# All Slavic: toy car



## Encolpius

Hello, I'd like to know if all Slavic languages call children's toy cars as the diminutive form of the word *car*? Here is what I mean

Czech and Slovak: *auto *(car); *autíčko *(small car i.e. toy car for kids)

Or do you use other words for toy cars? Thanks.


----------



## nexy

Serbian:* auto *(car); *autić *(small car i.e. toy car for kids).


----------



## *cat*

Slovene: *avto/avtomobil *(car); *avtomobilček* (small car i.e. toy car for kids)

_Toy car is also known as "*avtek*" between children, but that's not grammatically correct._


----------



## doorman

nexy said:


> Serbian:* auto *(car); *autić *(small car i.e. toy car for kids).



The same goes for Croatian.


----------



## Azori

In Slovak a toy car can also be referred to as *hračkárske auto/autíčko*.


----------



## DenisBiH

doorman said:


> The same goes for Croatian.




Same for Bosnian. Though I guess colloquially when talking to (very young) children or to adults using child-speak, *bibi* could be used as well, both for toy and regular cars.


----------



## Natalisha

*Russian:* _машинка_ [mash*i*nka] (a small car, i.e. a toy car) - the diminutive form of the word _машина_ [mash*i*na] (a car).


----------



## TriglavNationalPark

*cat* said:


> _Toy car is also known as "*avtek*" between children, but that's not grammatically correct._


 
Another similarly informal diminutive form is *avtoček*.


----------



## werrr

Polish: *samochód* (car); *samochodzik* (small car i.e. toy car for kids)


Not surprising, Slavs commonly use diminutives for toys.

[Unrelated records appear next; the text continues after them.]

/-! ### endStart -/

@[simp] theorem State.endStart_top (s : State) : (s.endStart).top = s.top := by
  unfold State.endStart; repeat' (first | (simp; done) | rfl | (refine (proj_foldl State.top _ _ _ (fun _ _ => ?_)).trans ?_) | split | dsimp only)
@[simp] theorem State.endStart_ev (s : State) : (s.endStart).ev = s.ev := by
  unfold State.endStart; repeat' (first | (simp; done) | rfl | (refine (proj_foldl State.ev _ _ _ (fun _ _ => ?_)).trans ?_) | split | dsimp only)
@[simp] theorem State.endStart_seq (s : State) : (s.endStart).seq = s.seq := by
  unfold State.endStart; repeat' (first | (simp; done) | rfl | (refine (proj_foldl State.seq _ _ _ (fun _ _ => ?_)).trans ?_) | split | dsimp only)
@[simp] theorem State.endStart_sh (s : State) : (s.endStart).sh = s.sh := by
  unfold State.endStart; repeat' (first | (simp; done) | rfl | (refine (proj_foldl State.sh _ _ _ (fun _ _ => ?_)).trans ?_) | split | dsimp only)
@[simp] theorem State.endStart_img (s : State) : (s.endStart).img = s.img := by
  unfold State.endStart; repeat' (first | (simp; done) | rfl | (refine (proj_foldl State.img _ _ _ (fun _ _ => ?_)).trans ?_) | split | dsimp only)
@[simp] theorem State.endStart_mem (s : State) : (s.endStart).mem = s.mem := by
  unfold State.endStart; repeat' (first | (simp; done) | rfl | (refine (proj_foldl State.mem _ _ _ (fun _ _ => ?_)).trans ?_) | split | dsimp only)
@[simp] theorem State.endStart_blv (s : State) : (s.endStart).blv = s.blv := by
  unfold State.endStart; repeat' (first | (simp; done) | rfl | (refine (proj_foldl State.blv _ _ _ (fun _ _ => ?_)).trans ?_) | split | dsimp only)
@[simp] theorem State.endStart_lamp (s : State) : (s.endStart).lamp = s.lamp := by
  unfold State.endStart; repeat' (first | (simp; done) | rfl | (refine (proj_foldl State.lamp _ _ _ (fun _ _ => ?_)).trans ?_) | split | dsimp only)
@[simp] theorem State.endStart_cond (s : State) : (s.endStart).cond = s.cond := by
  unfold State.endStart; repeat' (first | (simp; done) | rfl | (refine (proj_foldl State.cond _ _ _ (fun _ _ => ?_)).trans ?_) | split | dsimp only)
@[simp] theorem State.endStart_sec (s : State) : (s.endStart).sec = s.sec := by
  unfold State.endStart; repeat' (first | (simp; done) | rfl | (refine (proj_foldl State.sec _ _ _ (fun _ _ => ?_)).trans ?_) | split | dsimp only)
@[simp] theorem State.endStart_pp (s : State) : (s.endStart).pp = s.pp := by
  unfold State.endStart; repeat' (first | (simp; done) | rfl | (refine (proj_foldl State.pp _ _ _ (fun _ _ => ?_)).trans ?_) | split | dsimp only)
@[simp] theorem State.endStart_free (s : State) : (s.endStart).free = s.free := by
  unfold State.endStart; repeat' (first | (simp; done) | rfl | (refine (proj_foldl State.free _ _ _ (fun _ _ => ?_)).trans ?_) | split | dsimp only)
@[simp] theorem State.endStart_pending (s : State) : (s.endStart).pending = s.pending := by
  unfold State.endStart; repeat' (first | (simp; done) | rfl | (refine (proj_foldl State.pending _ _ _ (fun _ _ => ?_)).trans ?_) | split | dsimp only)

/-! ### rotateInForce -/

@[simp] theorem State.rotateInForce_top (s : State) : (s.rotateInForce).top = s.top := by
  unfold State.rotateInForce; repeat' (first | (simp; done) | rfl | (refine (proj_foldl State.top _ _ _ (fun _ _ => ?_)).trans ?_) | split | dsimp only)
@[simp] theorem State.rotateInForce_ev (s : State) : (s.rotateInForce).ev = s.ev := by
  unfold State.rotateInForce; repeat' (first | (simp; done) | rfl | (refine (proj_foldl State.ev _ _ _ (fun _ _ => ?_)).trans ?_) | split | dsimp only)
@[simp] theorem State.rotateInForce_seq (s : State) : (s.rotateInForce).seq = s.seq := by
  unfold State.rotateInForce; repeat' (first | (simp; done) | rfl | (refine (proj_foldl State.seq _ _ _ (fun _ _ => ?_)).trans ?_) | split | dsimp only)
@[simp] theorem State.rotateInForce_sh (s : State) : (s.rotateInForce).sh = s.sh := by
  unfold State.rotateInForce; repeat' (first | (simp; done) | rfl | (refine (proj_foldl State.sh _ _ _ (fun _ _ => ?_)).trans ?_) | split | dsimp only)
@[simp] theorem State.rotateInForce_img (s : State) : (s.rotateInForce).img = s.img := by
  unfold State.rotateInForce; repeat' (first | (simp; done) | rfl | (refine (proj_foldl State.img _ _ _ (fun _ _ => ?_)).trans ?_) | split | dsimp only)
@[simp] theorem State.rotateInForce_blv (s : State) : (s.rotateInForce).blv = s.blv := by
  unfold State.rotateInForce; repeat' (first | (simp; done) | rfl | (refine (proj_foldl State.blv _ _ _ (fun _ _ => ?_)).trans ?_) | split | dsimp only)
@[simp] theorem State.rotateInForce_lamp (s : State) : (s.rotateInForce).lamp = s.lamp := by
  unfold State.rotateInForce; repeat' (first | (simp; done) | rfl | (refine (proj_foldl State.lamp _ _ _ (fun _ _ => ?_)).trans ?_) | split | dsimp only)
@[simp] theorem State.rotateInForce_cond (s : State) : (s.rotateInForce).cond = s.cond := by
  unfold State.rotateInForce; repeat' (first | (simp; done) | rfl | (refine (proj_foldl State.cond _ _ _ (fun _ _ => ?_)).trans ?_) | split | dsimp only)
@[simp] theorem State.rotateInForce_pp (s : State) : (s.rotateInForce).pp = s.pp := by
  unfold State.rotateInForce; repeat' (first | (simp; done) | rfl | (refine (proj_foldl State.pp _ _ _ (fun _ _ => ?_)).trans ?_) | split | dsimp only)
@[simp] theorem State.rotateInForce_free (s : State) : (s.rotateInForce).free = s.free := by
  unfold State.rotateInForce; repeat' (first | (simp; done) | rfl | (refine (proj_foldl State.free _ _ _ (fun _ _ => ?_)).trans ?_) | split | dsimp only)
@[simp] theorem State.rotateInForce_pending (s : State) : (s.rotateInForce).pending = s.pending := by
  unfold State.rotateInForce; repeat' (first | (simp; done) | rfl | (refine (proj_foldl State.pending _ _ _ (fun _ _ => ?_)).trans ?_) | split | dsimp only)

/-! ### toLoaded -/

@[simp] theorem State.toLoaded_ev (s : State) : (s.toLoaded).ev = s.ev := by
  unfold State.toLoaded; repeat' (first | (simp; done) | rfl | (refine (proj_foldl State.ev _ _ _ (fun _ _ => ?_)).trans ?_) | split | dsimp only)
@[simp] theorem State.toLoaded_sh (s : State) : (s.toLoaded).sh = s.sh := by
  unfold State.toLoaded; repeat' (first | (simp; done) | rfl | (refine (proj_foldl State.sh _ _ _ (fun _ _ => ?_)).trans ?_) | split | dsimp only)
@[simp] theorem State.toLoaded_img (s : State) : (s.toLoaded).img = s.img := by
  unfold State.toLoaded; repeat' (first | (simp; done) | rfl | (refine (proj_foldl State.img _ _ _ (fun _ _ => ?_)).trans ?_) | split | dsimp only)
@[simp] theorem State.toLoaded_lamp (s : State) : (s.toLoaded).lamp = s.lamp := by
  unfold State.toLoaded; repeat' (first | (simp; done) | rfl | (refine (proj_foldl State.lamp _ _ _ (fun _ _ => ?_)).trans ?_) | split | dsimp only)
@[simp] theorem State.toLoaded_cond (s : State) : (s.toLoaded).cond = s.cond := by
  unfold State.toLoaded; repeat' (first | (simp; done) | rfl | (refine (proj_foldl State.cond _ _ _ (fun _ _ => ?_)).trans ?_) | split | dsimp only)
@[simp] theorem State.toLoaded_pp (s : State) : (s.toLoaded).pp = s.pp := by
  unfold State.toLoaded; repeat' (first | (simp; done) | rfl | (refine (proj_foldl State.pp _ _ _ (fun _ _ => ?_)).trans ?_) | split | dsimp only)
@[simp] theorem State.toLoaded_free (s : State) : (s.toLoaded).free = s.free := by
  unfold State.toLoaded; repeat' (first | (simp; done) | rfl | (refine (proj_foldl State.free _ _ _ (fun _ _ => ?_)).trans ?_) | split | dsimp only)
@[simp] theorem State.toLoaded_pending (s : State) : (s.toLoaded).pending = s.pending := by
  unfold State.toLoaded; repeat' (first | (simp; done) | rfl | (refine (proj_foldl State.pending _ _ _ (fun _ _ => ?_)).trans ?_) | split | dsimp only)

/-! ### destroyKeys -/

@[simp] theorem State.destroyKeys_top (s : State) : (s.destroyKeys).top = s.top := by
  unfold State.destroyKeys; repeat' (first | (simp; done) | rfl | (refine (proj_foldl State.top _ _ _ (fun _ _ => ?_)).trans ?_) | split | dsimp only)
@[simp] theorem State.destroyKeys_host (s : State) : (s.destroyKeys).host = s.host := by
  unfold State.destroyKeys; repeat' (first | (simp; done) | rfl | (refine (proj_foldl State.host _ _ _ (fun _ _ => ?_)).trans ?_) | split | dsimp only)
@[simp] theorem State.destroyKeys_ev (s : State) : (s.destroyKeys).ev = s.ev := by
  unfold State.destroyKeys; repeat' (first | (simp; done) | rfl | (refine (proj_foldl State.ev _ _ _ (fun _ _ => ?_)).trans ?_) | split | dsimp only)
@[simp] theorem State.destroyKeys_seq (s : State) : (s.destroyKeys).seq = s.seq := by
  unfold State.destroyKeys; repeat' (first | (simp; done) | rfl | (refine (proj_foldl State.seq _ _ _ (fun _ _ => ?_)).trans ?_) | split | dsimp only)
@[simp] theorem State.destroyKeys_sh (s : State) : (s.destroyKeys).sh = s.sh := by
  unfold State.destroyKeys; repeat' (first | (simp; done) | rfl | (refine (proj_foldl State.sh _ _ _ (fun _ _ => ?_)).trans ?_) | split | dsimp only)
@[simp] theorem State.destroyKeys_img (s : State) : (s.destroyKeys).img = s.img := by
  unfold State.destroyKeys; repeat' (first | (simp; done) | rfl | (refine (proj_foldl State.img _ _ _ (fun _ _ => ?_)).trans ?_) | split | dsimp only)
@[simp] theorem State.destroyKeys_net (s : State) : (s.destroyKeys).net = s.net := by
  unfold State.destroyKeys; repeat' (first | (simp; done) | rfl | (refine (proj_foldl State.net _ _ _ (fun _ _ => ?_)).trans ?_) | split | dsimp only)
@[simp] theorem State.destroyKeys_blv (s : State) : (s.destroyKeys).blv = s.blv := by
  unfold State.destroyKeys; repeat' (first | (simp; done) | rfl | (refine (proj_foldl State.blv _ _ _ (fun _ _ => ?_)).trans ?_) | split | dsimp only)
@[simp] theorem State.destroyKeys_lamp (s : State) : (s.destroyKeys).lamp = s.lamp := by
  unfold State.destroyKeys; repeat' (first | (simp; done) | rfl | (refine (proj_foldl State.lamp _ _ _ (fun _ _ => ?_)).trans ?_) | split | dsimp only)
@[simp] theorem State.destroyKeys_cond (s : State) : (s.destroyKeys).cond = s.cond := by
  unfold State.destroyKeys; repeat' (first | (simp; done) | rfl | (refine (proj_foldl State.cond _ _ _ (fun _ _ => ?_)).trans ?_) | split | dsimp only)
@[simp] theorem State.destroyKeys_mews (s : State) : (s.destroyKeys).mews = s.mews := by
  unfold State.destroyKeys; repeat' (first | (simp; done) | rfl | (refine (proj_foldl State.mews _ _ _ (fun _ _ => ?_)).trans ?_) | split | dsimp only)
@[simp] theorem State.destroyKeys_pp (s : State) : (s.destroyKeys).pp = s.pp := by
  unfold State.destroyKeys; repeat' (first | (simp; done) | rfl | (refine (proj_foldl State.pp _ _ _ (fun _ _ => ?_)).trans ?_) | split | dsimp only)
@[simp] theorem State.destroyKeys_out (s : State) : (s.destroyKeys).out = s.out := by
  unfold State.destroyKeys; repeat' (first | (simp; done) | rfl | (refine (proj_foldl State.out _ _ _ (fun _ _ => ?_)).trans ?_) | split | dsimp only)
@[simp] theorem State.destroyKeys_free (s : State) : (s.destroyKeys).free = s.free := by
  unfold State.destroyKeys; repeat' (first | (simp; done) | rfl | (refine (proj_foldl State.free _ _ _ (fun _ _ => ?_)).trans ?_) | split | dsimp only)
@[simp] theorem State.destroyKeys_pending (s : State) : (s.destroyKeys).pending = s.pending := by
  unfold State.destroyKeys; repeat' (first | (simp; done) | rfl | (refine (proj_foldl State.pending _ _ _ (fun _ _ => ?_)).trans ?_) | split | dsimp only)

Compare for example:

*toy soldier*
Czech vojáček
Polish żołnierzyk
Russian солдатик

*doll house*
Czech domeček pro panenky
Polish domek dla lalek

*teddy bear*
Czech (plyšový) medvídek
Russian (плюшевый) мишка

*Rubber duck*
Czech (gumová/koupací) kachnička/kačenka
Polish (gumowa) kaczuszka
Russian уточка


----------



## Orlin

Bulgarian: _кола, автомобил_=car, _количка_ (rarely _автомобилче_)=toy car.


----------



## *cat*

TriglavNationalPark said:


> Another similarly informal diminutive form is *avtoček*.



Smem vprašati v katerem narečju? Nikoli še nisem slišala te besede ... prav simpatično smešna je.


----------



## robin74

werrr said:


> Polish: *samochód* (car); *samochodzik* (small car i.e. toy car for kids)


Well, personally I would say "resorak" rather than "samochodzik"  (and yes, I know it's not really a dictionary-sanctioned word but I think it is neverthless used commonly in colloquial Polish).


----------



## TriglavNationalPark

*cat* said:


> Smem vprašati v katerem narečju? Nikoli še nisem slišala te besede ... prav simpatično smešna je.


 
Mislim, da je kar pogosta v osrednji Sloveniji; vsaj jaz jo poznam iz otroštva, res pa je, da se takšne pogovorne oblike pogosto razlikujejo od družine do družine, kaj šele od kraja do kraja. Tukaj je nekaj rezultatov z Googla.


----------



## *cat*

TriglavNationalPark said:


> Mislim, da je kar pogosta v osrednji Sloveniji; vsaj jaz jo poznam iz otroštva, res pa je, da se takšne pogovorne oblike pogosto razlikujejo od družine do družine, kaj šele od kraja do kraja. Tukaj je nekaj rezultatov z Googla.



Zanimivo. Hvala.


----------



## marco_2

robin74 said:


> Well, personally I would say "resorak" rather than "samochodzik"  (and yes, I know it's not really a dictionary-sanctioned word but I think it is neverthless used commonly in colloquial Polish).


 
Well, not every "samochodzik" you can call "resorak"   And, apart from *samochodzik  *we sometimes say  *autko*.


----------



## Encolpius

What does *resorak *literally mean?


----------



## marco_2

*Resory  *means "suspension (spring)", so  *resorak  *is a toy car which can bend down its wheels when you press it, as if it had suspension system.


----------